→ **Given material**
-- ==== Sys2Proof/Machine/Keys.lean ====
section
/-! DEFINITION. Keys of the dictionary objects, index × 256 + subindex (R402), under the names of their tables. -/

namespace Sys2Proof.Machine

→ **Task goal**
Transcribe the material above. Change nothing in it.

→ **Result**
-- ==== Sys2Proof/Machine/Keys.lean ====
section
/-! DEFINITION. Keys of the dictionary objects, index × 256 + subindex (R402), under the names of their tables. -/

namespace Sys2Proof.Machine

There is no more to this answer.